[No curta-metragem Two or three things I know about Edward Hopper 
(Duas ou três coisas que sei sobre Edward Hopper), 
de Wim Wenders, com várias microficções baseadas nas pinturas]

 
 
 
 
 
 
 
 

Pessoas sozinhas, que parecem ter por hábito e questão de dignidade a solidão, em mesas de cantos de bares, lanchonetes, restaurantes, às vezes nos chamam a atenção. É preciso olhá-las quando não estão nos olhando, para não violar o pacto silencioso (e civilizado) entre almas que não se conhecem. 

Às vezes, porém, um olhar delas, meio errático, pousa em nós, e quase se pode ouvir um pequeno suspiro. Porque não há solidão que, fosse o mundo outro, a gente não trocaria por uma boa companhia. E é impossível esconder todo o tempo a ansiedade que sentimos por uma vida compartilhada de verdade, no que temos de mais delicado, precioso e vulnerável.

Do lado de cá, de quem olha, provavelmente o olhar é o mesmo. E talvez o suspiro também não tenha vindo apenas de lá.

Suspira-se por uma vida inteira, uma vida em que um olhar apaixonado, de ser humano para ser humano, pudesse valer alguma coisa. Perderíamos o hábito do frio, que nos mantém encolhidos, defensivos, percorrendo extensas ruas que levam a algumas portas que, mal abertas, já parecem um retorno à condenação de todas as horas perdidas em tédio e nessas coisas pífias, forçadas, que fazemos quando sozinhos. Nenhum gesto de sobrevivência parece ao solitário algo mais que uma obrigação de ser, de existir, ser e existir contra todas as evidências que o indicam morto, enquanto pensa que, se houvesse alguém ao seu lado, cada uma das suas tarefas ganharia um sentido, teria um calor e uma beleza que o outro olhar estimularia, compreenderia.

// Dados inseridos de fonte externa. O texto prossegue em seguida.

/-! ## Taking a command (R186 to R190) -/

/-- The command status of a command that ends in the step of its write (R187, R188). -/
def State.finish (s : State) (page : Agent) (code operand : Byte) (st : CommandStatus) (reason : Reason)
    (result : Word) : State :=
  { s with
    command :=
      { status := st, code := code, operand := operand, issuer := page, reason := reason, result := result
        walk := none } }

/-- The command status of a walk that is accepted (R189). -/
def State.startWalk (s : State) (page : Agent) (code operand : Byte) (result : Word) (w : Walk) : State :=
  { s with
    command :=
      { status := .busy, code := code, operand := operand, issuer := page, reason := .noReason, result := result
        walk := some w } }

/-- A write of COMMAND while BUSY: not taken, CMD_OVERRUN set, CONTROL raised with the code written (R190). -/
def State.overrun (s : State) (code : Byte) : State := s.reportControl .cmdOverrun 3 (code.setWidth 16)

/-- A write of COMMAND with a code: an overrun while BUSY, else carried out (R187, R190). -/
def State.takeCommand (s : State) (code : Byte) (carry : State → State) : State :=
  if s.walking then s.overrun code else carry s

/-- The end of the walk in flight: status DONE, the result as it stands (R189). -/
def State.endWalk (s : State) : State := { s with command := { s.command with status := .done, walk := none } }

/-- The result rises by one at a visit that adds to it (R189). -/
def State.countVisit (s : State) : State := { s with command := { s.command with result := s.command.result + 1 } }

/-! ## Edit session (R111 to R115, R122) -/

/-- EDIT_BEGIN (R111). -/
def State.editBegin (page : Agent) (operand : Byte) (s : State) : State :=
  if s.table.frozen then s.finish page 0x01 operand .refused .frozen 0
  else if s.table.session = .closed then
    ({ s with
        table :=
          { s.table with
            staging := s.table.active, stagingDeadlines := s.table.activeDeadlines, session := .opened } } : State).finish
      page 0x01 operand .done .noReason 0
  else s.finish page 0x01 operand .refused .sessionOpen 0

def execEditBegin (page : Agent) (operand : Byte) (s : State) : Result :=
  whileRunning s fun s => s.takeCommand 0x01 (State.editBegin page operand)

/-- EDIT_ABANDON (R112). -/
def State.editAbandon (page : Agent) (operand : Byte) (s : State) : State :=
  if s.table.session = .opened then
    ({ s with table := { s.table with session := .closed } } : State).finish page 0x02 operand .done .noReason 0
  else s.finish page 0x02 operand .refused .noSession 0

def execEditAbandon (page : Agent) (operand : Byte) (s : State) : Result :=
  whileRunning s fun s => s.takeCommand 0x02 (State.editAbandon page operand)

/-- FREEZE (R122). -/
def State.freeze (page : Agent) (operand : Byte) (s : State) : State :=
  if s.table.session = .closed then
    ({ s with table := { s.table with frozen := true } } : State).finish page 0x04 operand .done .noReason 0
  else s.finish page 0x04 operand .refused .sessionOpen 0

def execFreeze (page : Agent) (operand : Byte) (s : State) : Result :=
  whileRunning s fun s => s.takeCommand 0x04 (State.freeze page operand)

/-- The lowest invalid staging entry (R113, R114). -/
def State.invalidEntry (s : State) : Option Source :=
  (List.finRange 64).find? fun src => s.table.staging[src].invalid src

/-- The position of a queue walk at its acceptance: queue 15, before its head (R50, R115). -/
def startPos : QueuePos := ⟨15, 0⟩

/-- The COMMIT switch (R115): the staging entries become the active ones, a regroup walk starts, and the Line Inputs take
the new entries (R26). -/
def State.switchTable (page : Agent) (operand : Byte) (s : State) : State :=
  (({ s with
      table :=
        { s.table with
          active := s.table.staging, activeDeadlines := s.table.stagingDeadlines
          session := .committing } } : State).startWalk page 0x03 operand 0 (.regroup startPos)).switchLines

/-- COMMIT (R113 to R115). A stable change that the last tick completed belongs to the old entries (R21, R26), so it is
taken before the switch (log 22). -/
def State.commit (page : Agent) (operand : Byte) (s : State) : State :=
  if s.table.session = .opened then
    match s.invalidEntry with
    | some src =>
      (s.finish page 0x03 operand .refused .invalid (BitVec.ofNat 16 src.val)).reportControl .commitInvalid 2
        (BitVec.ofNat 16 src.val)
    | none => s.takeDueLines.switchTable page operand
  else s.finish page 0x03 operand .refused .noSession 0

def execCommit (page : Agent) (operand : Byte) (s : State) : Result :=
  whileRunning s fun s => s.takeCommand 0x03 (State.commit page operand)

/-! ## Queue walks (R50) -/

/-- The records of the walk's queue that lie at or behind its position. -/
def State.ahead (s : State) (p : QueuePos) : List EventRecord := (s.queue p.queue).drop p.passed

/-- The position at the next record the walk visits, going on through the ends of queues; none when no record lies at
or behind the position (R50). `fuel` bounds the queues gone through. -/
def State.advance (s : State) : Nat → QueuePos → Option (QueuePos × EventRecord)
  | 0, _ => none
  | fuel + 1, p =>
    match s.ahead p with
    | r :: _ => some (p, r)
    | [] => if h : p.queue.val = 0 then none else s.advance fuel ⟨⟨p.queue.val - 1, by omega⟩, 0⟩

/-- The next visit of a walk at position p. -/
def State.nextVisit (s : State) (p : QueuePos) : Option (QueuePos × EventRecord) := s.advance 16 p

/-- A walk at the end of its queue goes on to the next queue, entering it before its head (R50). -/
def State.nextQueue (s : State) (p : QueuePos) : QueuePos :=
  match s.ahead p with
  | _ :: _ => p
  | [] => if h : p.queue.val = 0 then p else ⟨⟨p.queue.val - 1, by omega⟩, 0⟩

/-- The walk in flight at a new position or none. -/
def State.setWalk (s : State) (w : Walk) : State := { s with command := { s.command with walk := some w } }

/-- The position past a record that stays in its queue. -/
def QueuePos.past (p : QueuePos) : QueuePos := { p with passed := p.passed + 1 }

/-! ## The regroup walk (R117 to R120) -/

/-- An escalated record's retarget after a refresh: kept while the new entry permits it, else the new fallback
(R119). -/
def keptRetarget (e : Entry) (retarget : Option Agent) : Option Agent :=
  match retarget with
  | none => none
  | some b => if e.agentSet.getLsbD b.val || e.fallback = some b then some b else e.fallback

/-- A refreshed record (R118, R119). The declined set of an escalated one is tested once, as R61 gives: against its
retarget as it then stands, or with none against the new targets. R119's words also bear a test against the new targets
beside a retarget, before that one: the model's choice (log 32). -/
def EventRecord.refreshed (r : EventRecord) (e : Entry) : EventRecord :=
  if r.escalated then
    ({ r with snap := e.snapshot, retarget := keptRetarget e r.retarget } : EventRecord).testDeclined
  else
    ({ r with snap := e.snapshot, retarget := none, cls := e.cls.toFin } : EventRecord).testDeclined

/-- The visit of record r at position p of the regroup walk (R117, R118). -/
def State.regroupRecord (s : State) (p : QueuePos) (r : EventRecord) : State :=
  let e := s.entry r.source
  if e.refreshes r.source then
    let r' := r.refreshed e
    if r'.cls = r.cls then (s.changePending r.slot fun _ => r').setWalk (.regroup p.past)
    else (((s.removePending r.slot).insertTail r').setWalk (.regroup p)).countVisit
  else s.setWalk (.regroup p.past)

/-- A step of the regroup walk (R117). -/
def State.regroupVisit (s : State) (m : WalkMove) : State :=
  match s.command.walk with
  | some (.regroup p) =>
    match m with
    | .nextQueue => s.setWalk (.regroup (s.nextQueue p))
    | .record =>
      match s.nextVisit p with
      | some (q, r) => s.regroupRecord q r
      | none => s
  | _ => s

/-- REGROUP_VISIT (R117): no effect while no record is to be visited (log 3). -/
def execRegroupVisit (m : WalkMove) (s : State) : Result := whileRunning s fun s => s.regroupVisit m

Olhar só para as imediações do corpo, olhar para as mãos. Mãos que lavam louça empilhada, que passam guardanapos nas superfícies cobertas de pó ou de farelos de pão, mãos que empurram com a vassoura folhas secas para o cesto de lixo, mãos que se resignam a um utilitarismo apagado. Poderiam ser mãos de afagar, mãos de encontro, mãos feitas para outras mãos que nunca esperaram outras senão elas. Mas é ir para a janela e, tal uma criatura de Edward Hopper, olhar para o vazio sem esperança de que nas ruas, onde a passagem de um cão vadio em meio à neblina é o único fugaz sinal de vida, surja, enfim, a concretização da promessa humana pela qual se trava há tantos anos a luta infrutífera de viver. Qualquer fagulha do que se chama esperança é rapidamente apagada por alguma brisa gelada vinda do vazio e novamente se fecha a janela. Ao longo dessa minúscula vida janelas foram abertas e fechadas infindavelmente.

Ninguéns da Silva e Eleanor Rigbies deslizam, sem que ninguém repare de onde vieram e para onde vão, por cantos onde viver é menos ser do que se esconder. Às vezes, ao receber um "bom dia", esses esquivos podem estar se enchendo de uma alegria esperançosa de cujas dimensões e profundezas nem mesmo podemos suspeitar. Mas é só um instante, esse mesmo instante em que o olhar num restaurante, sem rumo, pousou em certo outro olhar e, em meio às sombras movimentadas de humanos menos interessantes que coisas — talheres dispostos, guardanapos, copos, saleiros e paliteiros — alguma palavra essencial foi silenciosamente dita. Mas sabe-se que seria completamente inútil procurar fazê-la ouvida.